入秋了,天气渐冷,黄疑星这个屋子里,很多东西都需要置换了。如果钟承明不来操心这些事,对方可能就会在这个深冬里,化为一堆白骨。
在这个物欲横流的世界,黄疑星的欲望低的可怕。没人给她送吃的,她就可以这辈子都不吃了。没人给她送穿的,她就会穿着一身夏装过冬。对名利那些虚幻的东西,更是毫无追求。
这一次常袂也跟着来了,她主要是监督大家干活的。
床单被子要换,沙发窗帘要换,衣柜里的衣服帽子,统统要换。就算钟承明再怎么体贴细微,总有些事他照顾不到的。
黄疑星靠着白色的餐桌,看着这堆人忙来忙去,把自己熟悉的家弄了个天翻地覆。当初她能够搬出来独居,就必然会牺牲一些东西。所签订的条款中,就包括换季清扫活动这一项。
钟承明也在这屋子里四处转了一圈,让人把所有易燃易爆的物品都换了。地毯收起来,桌布换个不起火的面料,木制家具替换等等之类的。
黄疑星从来不开空调,在这个没有地暖的城市里,过冬就只有开火炉了。大炉子小炉子备着好几个,钟承明真是怕她一不小心就把自己给烧没了。
这种事也不是没发生过,以前在老房子里,她看书看得太投入了,都没发现一旁的窗帘布燃起来了。要不是其他人及时发现,那一次她就要葬身火海了。
可能她发现了,她只是不想动手。
黄疑星看见常袂端了一盘子东西,急忙喊住了她,“这些东西别放了,我今后也用不着了。”
常袂看着自己手里大大小小的首饰盒,一时也拿不定注意,转头去看向自家老板。
钟承明早就知道黄疑星把所有的首饰都卖了,卖不卖是她的事,买不买是他的事。
他对着黄疑星道:“你就把这些东西留着吧,就当些小玩意。”
黄疑星不搭话,只是把脑袋转了个面向。
钟承明摆手示意常袂放进去,自己慢慢朝她靠近,“中午想吃什么,我去煮。”
黄疑星转着眼珠子想了几秒,然后对他露出了一副纯真无邪的模样,笑道:“晋林有种糯米饭,里面还可以加腊肉,加土豆,加青豆,我觉得很好吃,我想吃这个。”
钟承明捏了捏她的脸,笑道:“可以,明天给你煮,我要先去找个师傅学一学,今天想吃什么?”
黄疑星突然觉得心里堵得慌,撇开脸躲过他作乱的手,“随便煮点吧,我都可以。”
忙碌了一上午,吵吵闹闹的屋子总算安静了下来。钟承明在厨房煮饭,黄疑星就自己找了部电影,躺在客厅看了起来。

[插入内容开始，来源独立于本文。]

-- ==== Sys2Proof/Machine/Fuse.lean ====
section
/-! DEFINITION. The fuse controller: programming, locks, reinforcement, audits, the floor and the patch bank
(R415–R436). -/
namespace Sys2Proof.Machine

def FuseResult.num : FuseResult → Nat
  | .none => 0 | .ok => 1 | .notPermitted => 2 | .locked => 3 | .integrity => 4 | .verifyFail => 5 | .env => 6 | .bad => 7
/-- An operation runs or is held behind an audit (FU_STAT.BUSY). -/
def Fuse.busy (f : Fuse) : Bool := f.job.isSome || f.held.isSome
/-- FU_STAT (R435). Before the array has been read FLOOR shows its reset value. -/
def State.fuStat (s : State) : Word :=
  let f := s.fuse
  packWord [(b2n f.busy, 31, 1), (b2n f.source, 30, 1), (b2n f.bootAlarm, 29, 1), (b2n f.weakMore, 28, 1), (b2n f.weak.ovf, 27, 1),
    (b2n f.auditing, 26, 1), (f.result.num, 20, 4), (min 255 ((s.aon - f.auditAt) / (3600 * 32768)), 8, 8),
    (if f.read then f.floorValue else 0, 0, 8)]

/-! ### The boot record (R455) -/

/-- The copy a reader takes: valid CRC and the higher sequence number. -/
def Upd.bootRec (u : Upd) : Option BootRec :=
  match u.boot0.valid, u.boot1.valid with
  | true, true => some (if u.boot1.seq > u.boot0.seq then u.boot1 else u.boot0)
  | true, false => some u.boot0
  | false, true => some u.boot1
  | false, false => none
/-- A writer overwrites the other copy. -/
def Upd.writeBoot (u : Upd) (f : BootRec → BootRec) : Upd :=
  let cur := u.bootRec.getD ⟨.a, false, 0, false, 0, true⟩
  let new := { f cur with seq := cur.seq + 1, valid := true }
  if u.boot0.valid && (! u.boot1.valid || decide (u.boot0.seq ≥ u.boot1.seq)) then { u with boot1 := new } else { u with boot0 := new }
/-- A confirmation ends: FLOOR_PENDING goes to 0 once the floor stands, then CONFIRMED and FLOOR_ADVANCED (R463). -/
def State.confirmDone (s : State) (advanced floorOk : Bool) : State :=
  let s1 := if advanced && floorOk then s.modUpd fun u => u.writeBoot fun b => { b with floorPending := false } else s
  let s2 := s1.postUpd .confirmed s.runVersion
  if advanced && floorOk then s2.postUpd .floorAdvanced s.runVersion else s2

/-! ### Audits (R427, R430) -/

/-- New readings of copies replace the earlier ones. -/
def Fuse.take (f : Fuse) (l : List FuseRead) : Fuse :=
  l.foldl (fun f r =>
    { f with aLow := setBit f.aLow r.bit.val r.aLow, aNorm := setBit f.aNorm r.bit.val r.aNorm, aHigh := setBit f.aHigh r.bit.val r.aHigh,
             bLow := setBit f.bLow r.bit.val r.bLow, bNorm := setBit f.bNorm r.bit.val r.bNorm, bHigh := setBit f.bHigh r.bit.val r.bHigh }) f
/-- Bits whose copies disagree at a margin reference. -/
def Fuse.disagree (f : Fuse) : BitVec 8192 := (f.aLow ^^^ f.bLow) ||| (f.aHigh ^^^ f.bHigh)
/-- Bits whose OR reading differs between any two references. -/
def Fuse.changed (f : Fuse) : BitVec 8192 :=
  let l := f.aLow ||| f.bLow
  let h := f.aHigh ||| f.bHigh
  (l ^^^ f.norm) ||| (h ^^^ f.norm) ||| (l ^^^ h)
/-- FLOOR bits that read 0 below a bit that reads 1 (R428). -/
def Fuse.gaps (f : Fuse) : BitVec 8192 :=
  (List.range f.floorValue).foldl (fun m k => if f.floorBit k then m else setBit m (0xC8 * 32 + k) true) (0#8192)
/-- The set bits of a mask among the words of a range, ascending. -/
def setBits (m : BitVec 8192) (w0 n : Nat) : List Nat :=
  if m == 0#8192 then [] else (List.range (32 * n)).map (· + 32 * w0) |>.filter fun k => m.getLsbD k
/-- The FUSE_WEAK reports of an audit over words w0 to w0 + n − 1: region, bit within it and flags, in bit order. -/
def Fuse.weakList (f : Fuse) (w0 n : Nat) : List (Nat × Nat × Nat) :=
  (setBits (f.disagree ||| f.changed ||| f.gaps) w0 n).map fun k =>
    let r := regionAt (k / 32)
    (r.code, k - 32 * r.span.1, b2n (f.disagree.getLsbD k) + 2 * b2n (f.changed.getLsbD k) + 16 * b2n (f.gaps.getLsbD k))
/-- Reports of regions: INTEGRITY mismatches, and at boot LOCKED_INCOMPLETE (R427, R430). -/
def Fuse.regionReports (f : Fuse) (boot : Bool) : List (Nat × Nat × Nat) :=
  (lockRegions.filter fun r => r != .factory && r != .floor && f.iv r && ! f.matches r).map (fun r => (r.code, 0xFFFF, 4)) ++
  (if boot then (lockRegions.filter fun r => f.status r == .lockedIncomplete).map fun r => (r.code, 0xFFFF, 8) else [])
/-- An audit: FU_WEAK_CNT and at most 16 FUSE_WEAK; a FACTORY mismatch is TRIM (R427, R430, R383). -/
def State.audit (s : State) (w0 n : Nat) (boot : Bool) : State :=
  let f := s.fuse
  let bits := f.weakList w0 n
  let reps := bits ++ f.regionReports boot
  let s1 := s.modFuse fun f =>
    { f with auditing := true, weak := f.weak.add32 (bits.filter fun e => e.2.2 % 4 != 0).length,
             weakMore := f.weakMore || decide (reps.length > 16), auditAt := if n == 256 then s.aon else f.auditAt }
  let s2 := (reps.take 16).foldl (fun s e => s.postEvt none (.fuseWeak e.1 e.2.1 e.2.2)) s1
  if f.iv .factory && ! f.matches .factory then s2.refDeviceFail 0x14 else s2
/-- The words an audit or a reinforcement of a region code covers. -/
def spanOf (region : Nat) : Nat × Nat := match regionOf region with | some r => r.span | none => (0, 256)

/-! ### Programming (R422) -/

inductive FusePlan
  | refuse (r : FuseResult)
  | pulse (bits : List (Fin 8192))
def bitIdx (k : Nat) : Fin 8192 := Fin.ofNat 8192 k
/-- The 1 bits of a word, ascending. -/
def wordBits (w : Nat) (v : Word) : List (Fin 8192) :=
  ((List.range 32).filter fun k => bit v k).map fun k => bitIdx (32 * w + k)
/-- Bit k of a region's nibble in the lock table. -/
def lockIdx (r : FuseRegion) (k : Nat) : Fin 8192 := bitIdx (32 * 0xF3 + 4 * r.code + k)
/-- Bits that a PROGRAM_WORD may not set: those IDENT, PATCH and OEM do not define (R419, R431). -/
def reservedBits (w : Nat) : Word :=
  if w == 0x24 then 0xF0000000#32
  else if decide (0x25 ≤ w) && decide (w ≤ 0x27) then 0xFFFFFFFF#32
  else if decide (0x48 ≤ w) && decide (w < 0xC8) && w % 2 == 1 then 0x00000F00#32
  else if w == 0xCC then 0x0000FFFC#32
  else if w == 0xCD then 0xFFFFFFFF#32
  else 0#32
/-- What a region's status makes of PROGRAM_WORD and INTEGRITY (R426). -/
def Fuse.sealed (f : Fuse) (r : FuseRegion) : Option FuseResult :=
  if f.wl r || f.force r then some .locked else if f.status r == .alarm then some .integrity else none
def lockable (n : Nat) : Option FuseRegion :=
  match regionOf n with
  | some .floor | some .locks | none => none
  | some r => some r

/-- What an operation will do: its refusal, or the bits it pulses in order (R421, R424, R425, R428, R429). -/
def Fuse.plan (f : Fuse) (j : FuseJob) : FusePlan :=
  match j.op with
  | .program =>
    let w := j.addr.toNat
    let r := regionAt w
    if r == .floor || r == .locks || (j.data &&& reservedBits w) != 0#32 then .refuse .bad
    else match f.sealed r with
      | some e => .refuse e
      | none => .pulse (wordBits w j.data)
  | .integrity =>
    match lockable j.region.val with
    | none => .refuse .bad
    | some r =>
      if f.wl r || f.force r then .refuse .locked
      else if f.iv r then .refuse (if f.matches r then .ok else .integrity)
      else if (f.intWord r &&& ~~~ (f.intCrc r)) != 0#32 then .refuse .integrity
      else .pulse (wordBits (0xEC + r.code) (f.intCrc r) ++ [lockIdx r 3])
  | .lock =>
    match lockable j.region.val with
    | none => .refuse .bad
    | some r =>
      if f.wl r || f.force r then .refuse .locked
      else if f.iv r && f.matches r then .pulse [lockIdx r 0] else .refuse .integrity
  | .forceLock =>
    match lockable j.region.val with
    | none => .refuse .bad
    | some r => .pulse [lockIdx r 2, lockIdx r 0]
  | .readLock => if j.region.val == 4 || j.region.val == 6 then
      (match lockable j.region.val with | some r => .pulse [lockIdx r 1] | none => .refuse .bad) else .refuse .bad
  | .reinforce =>
    if decide (8 ≤ j.region.val) && j.region.val != 15 then .refuse .bad
    else
      let sp := spanOf j.region.val
      .pulse ((setBits f.norm sp.1 sp.2).map bitIdx)
  | .audit => if decide (8 ≤ j.region.val) && j.region.val != 15 then .refuse .bad else .pulse []
  | .floorAdvance =>
    let v := j.data.toNat % 256
    if v > 128 || v < f.floorValue then .refuse .bad
    else .pulse (((List.range v).filter fun k => ! f.floorBit k).map fun k => bitIdx (0xC8 * 32 + k))

/-- A copy is dealt with: one that already reads 1 at margin-high is skipped, any other is pulsed and then reads 1 at every
reference (R422). -/
def Fuse.progA (f : Fuse) (k : Fin 8192) : Fuse :=
  if f.aHigh.getLsbD k.val then f else
  { f with aLow := setBit f.aLow k.val true, aNorm := setBit f.aNorm k.val true, aHigh := setBit f.aHigh k.val true }
def Fuse.progB (f : Fuse) (k : Fin 8192) : Fuse :=
  if f.bHigh.getLsbD k.val then f else
  { f with bLow := setBit f.bLow k.val true, bNorm := setBit f.bNorm k.val true, bHigh := setBit f.bHigh k.val true }
def Fuse.prog (f : Fuse) (l : List (Fin 8192)) : Fuse := l.foldl (fun f k => (f.progA k).progB k) f
/-- The bits before the failing copy are programmed, and the failing copy reads as it was found, but never 0 where it has read 1 (R415,
R422). -/
def Fuse.progUntil (f : Fuse) (l : List (Fin 8192)) (e : FuseFail) : Fuse :=
  let g := f.prog (l.takeWhile (· != e.bit))
  let h := if e.copyB then g.progA e.bit else g
  if e.copyB then
    { h with bLow := setBit h.bLow e.bit.val (e.low || h.bLow.getLsbD e.bit.val), bNorm := setBit h.bNorm e.bit.val (e.norm || h.bNorm.getLsbD e.bit.val), bHigh := setBit h.bHigh e.bit.val false }
  else
    { h with aLow := setBit h.aLow e.bit.val (e.low || h.aLow.getLsbD e.bit.val), aNorm := setBit h.aNorm e.bit.val (e.norm || h.aNorm.getLsbD e.bit.val), aHigh := setBit h.aHigh e.bit.val false }
/-- The first n copies of an operation, A then B of each bit, a copy that already reads 1 at margin-high being skipped. -/
def Fuse.copies (f : Fuse) (l : List (Fin 8192)) : List (Fin 8192 × Bool) :=
  l.flatMap fun k => (if f.aHigh.getLsbD k.val then [] else [(k, false)]) ++ (if f.bHigh.getLsbD k.val then [] else [(k, true)])
def Fuse.progFirst (f : Fuse) (l : List (Fin 8192)) (n : Nat) : Fuse :=
  ((f.copies l).take n).foldl (fun f e => if e.2 then f.progB e.1 else f.progA e.1) f

/-! ### Running an operation (R421, R422, R436) -/

/-- An operation ends with a result; a service FUSE_OP is answered with FU_STAT, and the agent's floor advance ends the
confirmation (R443, R463). -/
def State.fuseEnd (s : State) (j : FuseJob) (r : FuseResult) : State :=
  let s1 := s.modFuse fun f => { f with job := none, result := r }
  let s2 := match j.svc with
    | some q => if s1.svcUp then s1.svcReply { sess := BitVec.ofNat 8 s1.svc.sess, seq := q, payload := [] } 0x13 (bytesLE 4 s1.fuStat.toNat) else s1
    | none => s1
  if j.agent then s2.confirmDone true (r == .ok) else s2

黄疑星口头上说着什么都吃,正给她煮一锅大白菜,只怕她一筷子都不会动。钟承明深知她难伺候,从小陪她长大,对于她偏好什么口味,自然是一清二楚的。
黄疑星喜欢吃肉,尤其钟爱红烧肉,肉块大小适宜,肥而不腻,辣味要足。只要是钟承明下厨,都会给她煮这道菜。
钟承明把最后一道鱼放上蒸锅,定好时间,然后出了厨房,到客厅看看黄疑星在干什么。
他一靠近,就被满屏白花花的肉闪瞎了眼,眼皮一阵抽搐。
黄疑星正看得入神,嘴皮子就被人给扒开了,她不悦地瞪了一眼对方。
钟承明笑道:“看什么呢看得这么专注,嘴巴都要被你给咬破了。”
她有的时候,太过于投入某一件事了,确实会不自觉地紧紧咬住下嘴唇。
“我在看《上帝之国》,要一起看吗?”
“讲什么的?”
“讲两个农场小伙子谈恋爱的。”
钟承明闭嘴了,他就不该开口问的。
黄疑星鄙视了他一眼,接着继续捧着平板看电影。
钟承明被她搞得哭笑不得,他走到沙发尾端挨着黄疑星的脚坐下,然后把她的双脚捞到了自己大腿上,扯开她的袜子,一只脚一只脚地检查了起来。
这次倒还好,都是些陈年旧疤。
饭桌上,黄疑星还是一如既往的狼吞虎咽。钟承明看她这样子,真是忧心不已,生怕某一天她就把自己活活噎死了。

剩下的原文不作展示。